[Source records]
/-- An event of the channels keeps the law of the queue. -/
theorem fanEvent_queueOk {f : Channel → Eff} {s : State} (hbooks : Books s) (hqueue : s.queueOk)
    (h : ∀ c ∈ s.channels, SameHolder c (f c).ch ∧ Reported c (f c) ∧ ClassTold c (f c)) : (fanEvent f s).queueOk := by
  obtain ⟨horder, hclassed, hheld, hreduced, hcosts⟩ := (queueOk_iff s).mp hqueue
  obtain ⟨t, ht⟩ : ∃ t : State, t = { s with
      channels := s.channels.map fun c => (f c).ch
      ring := ringing (s.channels.flatMap fun c => (f c).notices) s
      queue := (ordered (s.channels.flatMap fun c => (f c).changes)).foldl applyChange s.queue } := ⟨_, rfl⟩
  have hevent : fanEvent f s = if callsLook s.queue (s.channels.flatMap fun c => (f c).changes) then look t else t := by
    rw [fanEvent_eq, ht]
    rfl
  have hcosts' : ∀ d ∈ t.channels, d.record.cost ≤ t.budget := by
    rw [ht]
    refine List.forall_mem_map.mpr fun c hc => ?_
    rw [(h c hc).1.1]
    exact hcosts c hc
  have hafter : t.queueOk := by
    rw [ht] at hcosts' ⊢
    refine (queueOk_iff _).mpr ⟨foldl_inOrder _ horder, ?_, hheld, hreduced, hcosts'⟩
    refine List.forall_mem_map.mpr fun c hc cls hmem => event_classed hbooks hclassed h c hc cls ?_
    rwa [Channel.number, (h c hc).1.1] at hmem
  have hentries : ∀ e ∈ t.queue, e.cost ≤ t.budget := by
    obtain ⟨-, hsorted, hperm, -⟩ := hbooks
    have hkeys := event_keys hsorted hperm fun c hc => ⟨(h c hc).1, (h c hc).2.1⟩
    refine entries_within ?_ hcosts'
    rw [ht]
    exact hkeys
  rw [hevent]
  split
  · exact look_queueOk hentries hafter
  · exact hafter

end Sys2Proof.StartQueue
end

| YOUR TASK |
Looking at the records above, in how many lines does the word "hcosts" occur? Reply with the number alone.

| RESULT |
6